**Your assignment:** Your response should contain every record below, copied exactly.
Data records Start Marker
/-- 11, R204–R206, R209, R210; 10, R177, R178, R187: CP, CPCLOSE, CPWAIT and the end of a copy; STMAP, STFLUSH and STUNMAP. Each active lane that is no
helper lane starts the copy that its block describes; CPCLOSE gives the open ones to the next batch and its number to the lanes; CPWAIT of a batch
not closed yet is an operand-format fault, and waits while a copy of it runs; a global copy writes at its destination what its source held. A window
is mapped over its bytes of the Local Store, and unmapped after its dirty entries are written back.
Where the manual leaves a corner open, the reading is the model's own (logs 22, 23, 52). -/
def Obligations.CopiesAndStashWindows : Prop :=
  (∀ (s : State) (e : Env) (g : BitVec 3) (d a : BitVec 7) (la : BitVec 4), s.env = some e → e.l.det = false →
    (∀ c : Nat → Copy, e.g.isHandler = false → (∀ n, (e.storing g).getLsbD n = true → e.checkCopy s n (e.v a) (e.v d) = .ok (c n)) →
      ∃ t new, exec (.cp g d a) s = .next t ∧ t = { s with groups := t.groups, requests := s.requests ++ new, fresh := s.fresh + new.length, issue := none } ∧
        new.length = popcount (e.storing g) ∧ (∀ n, (e.storing g).getLsbD n = true →
          ∃ r ∈ new, r.gid = e.g.gid ∧ ∃ wid, r.job = .copy (copyOf (e.g.lane n) (e.v a) (e.v d)) none wid 0) ∧
        (∀ k, k ≠ e.g.gid → t.group? k = s.group? k) ∧ t.group? e.g.gid = some (e.g.goto e.iss.slotB (e.iss.pc + 4))) ∧
    (e.g.batch + 1 < 2 ^ 32 → ∃ t grp, exec (.cpclose g d la) s = .next t ∧ t.mem = s.mem ∧
      t.requests = (s.closeBatch e.g.gid (e.g.batch + 1)).requests ++
        [e.request s (.load ((lanesOf (e.act g)).map (fun i => ⟨i, e.v d, leBytes 4 (e.g.batch + 1)⟩)) [] [] none)] ∧
      t.group? e.g.gid = some grp ∧ grp.batch = e.g.batch + 1 ∧ grp.lanes = e.g.lanes) ∧
    (∀ n : Word, e.act g ≠ 0 → (∀ i, (e.act g).getLsbD i = true → (e.g.lane i).word (e.v d) = n) →
      (e.g.batch < n.toNat → Faults (.cpwait g d) s e .operand) ∧
      (n.toNat ≤ e.g.batch → s.batchBusy e.g.gid n.toNat = false → exec (.cpwait g d) s = .next (e.retire s)) ∧
      (n.toNat ≤ e.g.batch → s.batchBusy e.g.gid n.toNat = true → ∃ t, exec (.cpwait g d) s = .next t ∧ OnlyGroup s t e.g.gid ∧
        t.group? e.g.gid = some (e.g.updSlot e.iss.slotB (fun x => { x with wait := some (.batch n.toNat), redo := none })))) ∧
    (∀ (w : Workgroup) (v : Nat), e.g.isHandler = false → s.wgOf e.g = some w → s.wg? w.wid = some w → e.act g ≠ 0 →
      (∀ i, (e.act g).getLsbD i = true → (e.g.lane i).nat (e.v a) 16 = v) → w.stashes = [] →
      bits v 0 64 % 128 = 0 → bits v 0 64 < 2 ^ 56 → bits v 84 12 = 0 → bits v 64 32 % 128 = 0 → bits v 96 19 % 128 = 0 → bits v 96 19 ≠ 0 →
      bits v 96 19 ≤ 262144 → bits v 115 5 = 0 → bits v 123 5 = 0 → bits v 64 32 + bits v 96 19 ≤ w.lsSize →
      ∃ t, exec (.stmap g a) s = .next t ∧ t = { s with groups := t.groups, workgroups := t.workgroups, issue := none } ∧
        t.group? e.g.gid = some (e.g.goto e.iss.slotB (e.iss.pc + 4)) ∧
        t.wg? w.wid = some { w with stashes := [⟨bits v 120 3, bits v 0 64, bits v 64 32, bits v 96 19, []⟩] }) ∧
    (∀ (w : Workgroup) (v : Word) (u : State), e.g.isHandler = false → s.wgOf e.g = some w → e.act g ≠ 0 →
      (∀ i, (e.act g).getLsbD i = true → (e.g.lane i).word (e.v a) = v) →
      ((8 ≤ v.toNat ∨ ∀ x ∈ w.stashes, x.win ≠ v.toNat) → Faults (.stflush g a) s e .operand ∧ Faults (.stunmap g a) s e .operand) ∧
      (v.toNat < 8 → (∃ x ∈ w.stashes, x.win = v.toNat) → (if e.writes g then e.flush (e.act g) w v.toNat s else .ok s) = .ok u →
        exec (.stflush g a) s = .next (e.retire u) ∧ exec (.stunmap g a) s = .next (e.retire (u.updWg w.wid (fun x => x.endStash v.toNat)))))) ∧
  (∀ (w : Workgroup) (n : Nat), ∀ x ∈ (w.endStash n).stashes, x.win ≠ n) ∧
  (∀ (s u : State) (id wid n : Nat) (o : Bool) (r : Request) (c : Copy) (b : Option Nat), s.live? id = some r → r.job = .copy c b wid n →
    (s.runPart r.ctx r.gid wid c o n (c.total - n) = .ok u → exec (.copyComplete id o) s = .next (u.dropRequest id).settleBatches.settleEnds) ∧
    (∀ a, s.runPart r.ctx r.gid wid c o n (c.total - n) = .error (u, a) → exec (.copyComplete id o) s = .next (u.engineFault r 0x06 a))) ∧
  (∀ (s u v : State) (ctx gid wid : Nat) (c : Copy) (src dst : List (Nat × Bool)), c.kind = 2 →
    let die := dieOf (((s.wg? wid).map (fun w => w.core)).getD 0)
    s.copyRange die ctx c c.src.toNat .read 0 c.total = .ok (u, src) →
    u.copyRange die ctx c c.dst.toNat .write 0 c.total = .ok (v, dst) → (dst.map (fun p => p.1)).Nodup → src.length = dst.length →
    ∃ t, s.runPart ctx gid wid c false 0 c.total = .ok t ∧ (∀ i, i < dst.length → t.mem.get (dst.getD i (0, false)).1 = v.mem.get (src.getD i (0, false)).1) ∧
      (∀ a, (∀ p ∈ dst, p.1 ≠ a) → t.mem.get a = v.mem.get a))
Data records End Marker
**Your solution:**
/-- 11, R204–R206, R209, R210; 10, R177, R178, R187: CP, CPCLOSE, CPWAIT and the end of a copy; STMAP, STFLUSH and STUNMAP. Each active lane that is no
helper lane starts the copy that its block describes; CPCLOSE gives the open ones to the next batch and its number to the lanes; CPWAIT of a batch
not closed yet is an operand-format fault, and waits while a copy of it runs; a global copy writes at its destination what its source held. A window
is mapped over its bytes of the Local Store, and unmapped after its dirty entries are written back.
Where the manual leaves a corner open, the reading is the model's own (logs 22, 23, 52). -/
def Obligations.CopiesAndStashWindows : Prop :=
  (∀ (s : State) (e : Env) (g : BitVec 3) (d a : BitVec 7) (la : BitVec 4), s.env = some e → e.l.det = false →
    (∀ c : Nat → Copy, e.g.isHandler = false → (∀ n, (e.storing g).getLsbD n = true → e.checkCopy s n (e.v a) (e.v d) = .ok (c n)) →
      ∃ t new, exec (.cp g d a) s = .next t ∧ t = { s with groups := t.groups, requests := s.requests ++ new, fresh := s.fresh + new.length, issue := none } ∧
        new.length = popcount (e.storing g) ∧ (∀ n, (e.storing g).getLsbD n = true →
          ∃ r ∈ new, r.gid = e.g.gid ∧ ∃ wid, r.job = .copy (copyOf (e.g.lane n) (e.v a) (e.v d)) none wid 0) ∧
        (∀ k, k ≠ e.g.gid → t.group? k = s.group? k) ∧ t.group? e.g.gid = some (e.g.goto e.iss.slotB (e.iss.pc + 4))) ∧
    (e.g.batch + 1 < 2 ^ 32 → ∃ t grp, exec (.cpclose g d la) s = .next t ∧ t.mem = s.mem ∧
      t.requests = (s.closeBatch e.g.gid (e.g.batch + 1)).requests ++
        [e.request s (.load ((lanesOf (e.act g)).map (fun i => ⟨i, e.v d, leBytes 4 (e.g.batch + 1)⟩)) [] [] none)] ∧
      t.group? e.g.gid = some grp ∧ grp.batch = e.g.batch + 1 ∧ grp.lanes = e.g.lanes) ∧
    (∀ n : Word, e.act g ≠ 0 → (∀ i, (e.act g).getLsbD i = true → (e.g.lane i).word (e.v d) = n) →
      (e.g.batch < n.toNat → Faults (.cpwait g d) s e .operand) ∧
      (n.toNat ≤ e.g.batch → s.batchBusy e.g.gid n.toNat = false → exec (.cpwait g d) s = .next (e.retire s)) ∧
      (n.toNat ≤ e.g.batch → s.batchBusy e.g.gid n.toNat = true → ∃ t, exec (.cpwait g d) s = .next t ∧ OnlyGroup s t e.g.gid ∧
        t.group? e.g.gid = some (e.g.updSlot e.iss.slotB (fun x => { x with wait := some (.batch n.toNat), redo := none })))) ∧
    (∀ (w : Workgroup) (v : Nat), e.g.isHandler = false → s.wgOf e.g = some w → s.wg? w.wid = some w → e.act g ≠ 0 →
      (∀ i, (e.act g).getLsbD i = true → (e.g.lane i).nat (e.v a) 16 = v) → w.stashes = [] →
      bits v 0 64 % 128 = 0 → bits v 0 64 < 2 ^ 56 → bits v 84 12 = 0 → bits v 64 32 % 128 = 0 → bits v 96 19 % 128 = 0 → bits v 96 19 ≠ 0 →
      bits v 96 19 ≤ 262144 → bits v 115 5 = 0 → bits v 123 5 = 0 → bits v 64 32 + bits v 96 19 ≤ w.lsSize →
      ∃ t, exec (.stmap g a) s = .next t ∧ t = { s with groups := t.groups, workgroups := t.workgroups, issue := none } ∧
        t.group? e.g.gid = some (e.g.goto e.iss.slotB (e.iss.pc + 4)) ∧
        t.wg? w.wid = some { w with stashes := [⟨bits v 120 3, bits v 0 64, bits v 64 32, bits v 96 19, []⟩] }) ∧
    (∀ (w : Workgroup) (v : Word) (u : State), e.g.isHandler = false → s.wgOf e.g = some w → e.act g ≠ 0 →
      (∀ i, (e.act g).getLsbD i = true → (e.g.lane i).word (e.v a) = v) →
      ((8 ≤ v.toNat ∨ ∀ x ∈ w.stashes, x.win ≠ v.toNat) → Faults (.stflush g a) s e .operand ∧ Faults (.stunmap g a) s e .operand) ∧
      (v.toNat < 8 → (∃ x ∈ w.stashes, x.win = v.toNat) → (if e.writes g then e.flush (e.act g) w v.toNat s else .ok s) = .ok u →
        exec (.stflush g a) s = .next (e.retire u) ∧ exec (.stunmap g a) s = .next (e.retire (u.updWg w.wid (fun x => x.endStash v.toNat)))))) ∧
  (∀ (w : Workgroup) (n : Nat), ∀ x ∈ (w.endStash n).stashes, x.win ≠ n) ∧
  (∀ (s u : State) (id wid n : Nat) (o : Bool) (r : Request) (c : Copy) (b : Option Nat), s.live? id = some r → r.job = .copy c b wid n →
    (s.runPart r.ctx r.gid wid c o n (c.total - n) = .ok u → exec (.copyComplete id o) s = .next (u.dropRequest id).settleBatches.settleEnds) ∧
    (∀ a, s.runPart r.ctx r.gid wid c o n (c.total - n) = .error (u, a) → exec (.copyComplete id o) s = .next (u.engineFault r 0x06 a))) ∧
  (∀ (s u v : State) (ctx gid wid : Nat) (c : Copy) (src dst : List (Nat × Bool)), c.kind = 2 →
    let die := dieOf (((s.wg? wid).map (fun w => w.core)).getD 0)
    s.copyRange die ctx c c.src.toNat .read 0 c.total = .ok (u, src) →
    u.copyRange die ctx c c.dst.toNat .write 0 c.total = .ok (v, dst) → (dst.map (fun p => p.1)).Nodup → src.length = dst.length →
    ∃ t, s.runPart ctx gid wid c false 0 c.total = .ok t ∧ (∀ i, i < dst.length → t.mem.get (dst.getD i (0, false)).1 = v.mem.get (src.getD i (0, false)).1) ∧
      (∀ a, (∀ p ∈ dst, p.1 ≠ a) → t.mem.get a = v.mem.get a))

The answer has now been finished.